Пилат вновь с силой ударил кулаком по колонне раз, другой… Боль от ударов напомнила, что происходящее не сон и весь этот стыд, действительно, его.

«Дважды переодетый! Актёришка — не только ночью, но и днём!! Дважды перелицованный!.. Но всё равно — себя потерявший!»

— Да будь они прокляты, эти дворцы! — нет, не закричал, а всего лишь прошептал префект Империи Понтий Пилат, воображавший себя, сообразно желаниям жены, наместником.

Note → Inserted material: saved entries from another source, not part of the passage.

-- ==== Sys2Proof/Config.lean ====
section
/-! DEFINITION. What an implementation fixes: the parameters of 00_scope.md R7, R9, R10 and the formats of the
read-only tables (R12, 30_encoding.md R115 to R117), and the free values of the model (opaque constants, no body).

Everything but the free functions is plain data, collected in `Params`. A machine state carries its parameters,
so a statement about every state is a statement about every configuration (log entries 1 and 2). -/

namespace Sys2Proof

/-- 30_encoding.md R112: the bit positions of TDI, TCK and TMS in the control byte and of TDO in the status
byte, and whether TDO is inverted. A byte has eight bits, so a position is below 8. -/
structure PinMap where
  tdi : Fin 8
  tck : Fin 8
  tms : Fin 8
  tdo : Fin 8
  tdoInverted : Bool
deriving DecidableEq, Repr, Inhabited

/-- 30_encoding.md R108: the bit positions of the EJTAG CONTROL fields the block writes or reads, and the two
values of the width field. -/
structure ControlBits where
  prnw : Nat
  pracc : Nat
  dmaacc : Nat
  proben : Nat
  probtrap : Nat
  dstrt : Nat
  derr : Nat
  drwn : Nat
  /-- the low bit of the two-bit width field DSZ -/
  dsz : Nat
  dszWord : BitVec 2
  dszHalf : BitVec 2
deriving DecidableEq, Repr

/-- 00_scope.md R9, 30_encoding.md R101, R110: the EJTAG instruction codes, the DMA-unsupported bit of the
feature register, and the addresses of the probe-serviced segment. -/
structure EjtagParams where
  irIdcode : Word
  irImpcode : Word
  irAddress : Word
  irData : Word
  irControl : Word
  control : ControlBits
  impcodeNoDmaBit : Nat
  debugVector : Word
  vaddrReg : Word
  vdataReg : Word
deriving DecidableEq, Repr

/-- 30_encoding.md R113: the flash command values. -/
structure FlashBytes where
  unlock1 : Byte
  unlock2 : Byte
  autoselect : Byte
  eraseSetup : Byte
  sectorErase : Byte
  program : Byte
  reset : Byte
  readId : Byte
  unlockBlock : Byte
  confirm : Byte
  blockErase : Byte
  write : Byte
  readArray : Byte
  statusReady : Half
deriving DecidableEq, Repr

/-- 30_encoding.md R114: the command-set family of a chip. -/
inductive Family where
  | amd
  | sst
  | bsc
  | scs
deriving DecidableEq, Repr, Inhabited

/-- One (block-count, block-size) region of a descriptor (30_encoding.md R116). -/
structure Region where
  count : Word
  blockSize : Word
deriving DecidableEq, Repr, Inhabited

/-- 30_encoding.md R116: a flash chip descriptor, an entry of FLASH_TABLE. -/
structure FlashDescriptor where
  vendor : Half
  device : Half
  size : Word
  family : Family
  regions : List Region
deriving DecidableEq, Repr, Inhabited

/-- 30_encoding.md R116: at most four regions, and every region with blocks has a block size. -/
def FlashDescriptor.wf (d : FlashDescriptor) : Bool :=
  decide (d.regions.length ≤ 4) && d.regions.all fun r => r.count == 0 || r.blockSize != 0

/-- 30_encoding.md R117: an entry of AREA_TABLE. `area` is a code 0..3 of R97. -/
structure AreaEntry where
  size : Word
  area : BitVec 4
  start : Word
  length : Word
deriving DecidableEq, Repr, Inhabited

/-- The flash parameters of 00_scope.md R9 and R10. -/
structure FlashParams where
  bytes : FlashBytes
  baseSmall : Word
  baseLarge : Word
  probeRounds : Nat
  ambigDeviceId : Half
  extIdOffset : Word
  /-- ERASE_SETTLE: an opaque length of time (60_exceptions.md R281) -/
  eraseSettle : Nat
  /-- WRITE_DELAY: an opaque length of time (60_exceptions.md R281) -/
  writeDelay : Nat
  maxBlocks : Nat
  table : List FlashDescriptor
  areas : List AreaEntry
deriving DecidableEq, Repr

/-- 30_encoding.md R115: the four PrAcc micro-programs, never interpreted. -/
structure ModuleParams where
  readWord : List Word
  writeWord : List Word
  readHalf : List Word
  writeHalf : List Word
deriving DecidableEq, Repr

/-- Every parameter of the block that is plain data (00_scope.md R9, R10, R12). -/
structure Params where
  pinsStandard : PinMap
  pinsAlternate : PinMap
  ejtag : EjtagParams
  modules : ModuleParams
  flash : FlashParams
  /-- the unit of TCK_DELAY: opaque (10_state.md R23) -/
  tckDelayUnit : Nat
deriving DecidableEq, Repr

/-- 30_encoding.md R116: a model refuses a FLASH_TABLE with an ill-formed entry. -/
def Params.tableWf (p : Params) : Bool := p.flash.table.all FlashDescriptor.wf

namespace Config

/-! ### Fixed parameters (00_scope.md R7) -/

/-- RESET_TMS_ONES. -/
def resetTmsOnes : Nat := 5

/-- DMA_RETRY_CAP: retries after the first attempt (90_conflicts.md C2). -/
def dmaRetryCap : Nat := 16

/-- LARGE_CHIP_THRESHOLD: 8 MB with MB = 2^20 bytes. -/
def largeChipThreshold : Word := 0x00800000

/-- AMD_VENDOR_LOW_BYTE. -/
def amdVendorLowByte : Byte := 0x01

/-- AMD_UNLOCK and SST_UNLOCK, first offset, in 16-bit words. The Intel families have no unlock cycle, so the
value they get here is read by no rule. -/
def unlockAddr1 : Family → Word
  | .sst => 0x5555
  | _ => 0x555

/-- AMD_UNLOCK and SST_UNLOCK, second offset, in 16-bit words. -/
def unlockAddr2 : Family → Word
  | .sst => 0x2AAA
  | _ => 0x2AA

/-! ### Defaults of 00_scope.md R9 (PRESUMED: the spec takes them from general knowledge; log entry 1) -/

/-- PINMAP_STANDARD (30_encoding.md R112). -/
def pinsStandard : PinMap := { tdi := 0, tck := 1, tms := 2, tdo := 4, tdoInverted := false }

/-- The CONTROL bit positions of 30_encoding.md R108. -/
def controlBits : ControlBits where
  prnw := 19
  pracc := 18
  dmaacc := 17
  proben := 15
  probtrap := 14
  dstrt := 11
  derr := 10
  drwn := 9
  dsz := 7
  dszWord := 0b10
  dszHalf := 0b01

/-- The EJTAG defaults of 00_scope.md R9. -/
def ejtag : EjtagParams where
  irIdcode := 0x01
  irImpcode := 0x03
  irAddress := 0x08
  irData := 0x09
  irControl := 0x0A
  control := controlBits
  impcodeNoDmaBit := 14
  debugVector := 0xFF200200
  vaddrReg := 0xFF200000
  vdataReg := 0xFF200004

/-- The flash command values of 30_encoding.md R113. -/
def flashBytes : FlashBytes where
  unlock1 := 0xAA
  unlock2 := 0x55
  autoselect := 0x90
  eraseSetup := 0x80
  sectorErase := 0x30
  program := 0xA0
  reset := 0xF0
  readId := 0x90
  unlockBlock := 0x60
  confirm := 0xD0
  blockErase := 0x20
  write := 0x40
  readArray := 0xFF
  statusReady := 0x0080

/-- FLASH_BASE_SMALL: 0x1FC00000 (43_flash.md R233). -/
def flashBaseSmall : Word := 0x1FC00000

/-! ### Open parameters (00_scope.md R10): constants nothing is known of (log entry 2)

Where R10 bounds a parameter, the constant the machine uses is built from an unbounded one so that the bound
holds and every value within it is possible. -/

/-- PINMAP_ALTERNATE. -/
opaque openPinsAlternate : PinMap
/-- The words of the four micro-programs, before the bound of 1 to 8 words is imposed. -/
opaque openModuleHead : Nat → Word
opaque openModuleTail : Nat → List Word
/-- FLASH_BASE_LARGE. -/
opaque openFlashBaseLarge : Word
/-- PROBE_ROUNDS less one. -/
opaque openProbeRounds : Nat
/-- AMBIG_DEVICE_ID. -/
opaque openAmbigDeviceId : Half
/-- EXT_ID_OFFSET. -/
opaque openExtIdOffset : Word
/-- ERASE_SETTLE. -/
opaque openEraseSettle : Nat
/-- WRITE_DELAY. -/
opaque openWriteDelay : Nat
/-- MAX_BLOCKS less one. -/
opaque openMaxBlocks : Nat
/-- FLASH_TABLE, before its ill-formed entries are taken out. -/
opaque openFlashTable : List FlashDescriptor
/-- AREA_TABLE. -/
opaque openAreaTable : List AreaEntry
/-- The unit of TCK_DELAY. -/
opaque openTckDelayUnit : Nat

/-- Micro-program `k` of the open parameters: 1 to 8 words (30_encoding.md R115). -/
def openModule (k : Nat) : List Word := openModuleHead k :: (openModuleTail k).take 7

/-- The parameters of a block after power-on: the defaults of R9, and for R10 the open constants. -/
def params : Params where
  pinsStandard := pinsStandard
  pinsAlternate := openPinsAlternate
  ejtag := ejtag
  modules := { readWord := openModule 0, writeWord := openModule 1,
               readHalf := openModule 2, writeHalf := openModule 3 }
  flash :=
    { bytes := flashBytes
      baseSmall := flashBaseSmall
      baseLarge := openFlashBaseLarge
      probeRounds := openProbeRounds + 1
      ambigDeviceId := openAmbigDeviceId
      extIdOffset := openExtIdOffset
      eraseSettle := openEraseSettle
      writeDelay := openWriteDelay
      maxBlocks := openMaxBlocks + 1
      table := openFlashTable.filter FlashDescriptor.wf
      areas := openAreaTable }
  tckDelayUnit := openTckDelayUnit

/-! ### Free values -/

/-- PRACC_VADDR (20_memory.md R62): an open function of the target address (log entry 24). -/
opaque praccVaddr : Word → Word

/-- The status byte of a read the environment has queued nothing for (10_state.md R52; log entry 3), applied
to the number of such reads so far. -/
opaque freeStatusByte : Nat → Byte

/-- The CANCEL level of a consultation the environment has queued nothing for (10_state.md R53; log entry 4). -/
opaque freeCancel : Nat → Bool

/-- The k-th block start of a map that would wrap past 2^32, which 43_flash.md R236 does not define (log
entry 10): draw, then index. -/
opaque freeBlockStart : Nat → Nat → Word

/-- The value of a target read made with MODE = NONE, which 42_transaction.md R170 says cannot occur (log
entry 13). -/
opaque freeWord : Nat → Word

end Config

end Sys2Proof
end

«Герострат! — предоставила память имя, которое не мог не вспомнить всякий, прошедший через риторские схолы. — Но Герострат так хотел остаться в истории, что ему было всё равно, какой ради этого перенести позор. И не посовестился поднять руку даже на божество! Сжёг такой храм — самой Артемиды! Лунную богиню не пожалел! Хозяйку ночи! И любви! Может, всё-таки есть что-то самоценное в этой памяти потомков?!.. Может, позор лучше, чем полное забвение? Кто помнит моего деда или прадеда? Никто. Как будто они и не жили никогда…» — так думал Пилат, впрочем, не обольщаясь: эти его мысли, порождённые обязательным в Империи образованием, были утешением лишь внешним…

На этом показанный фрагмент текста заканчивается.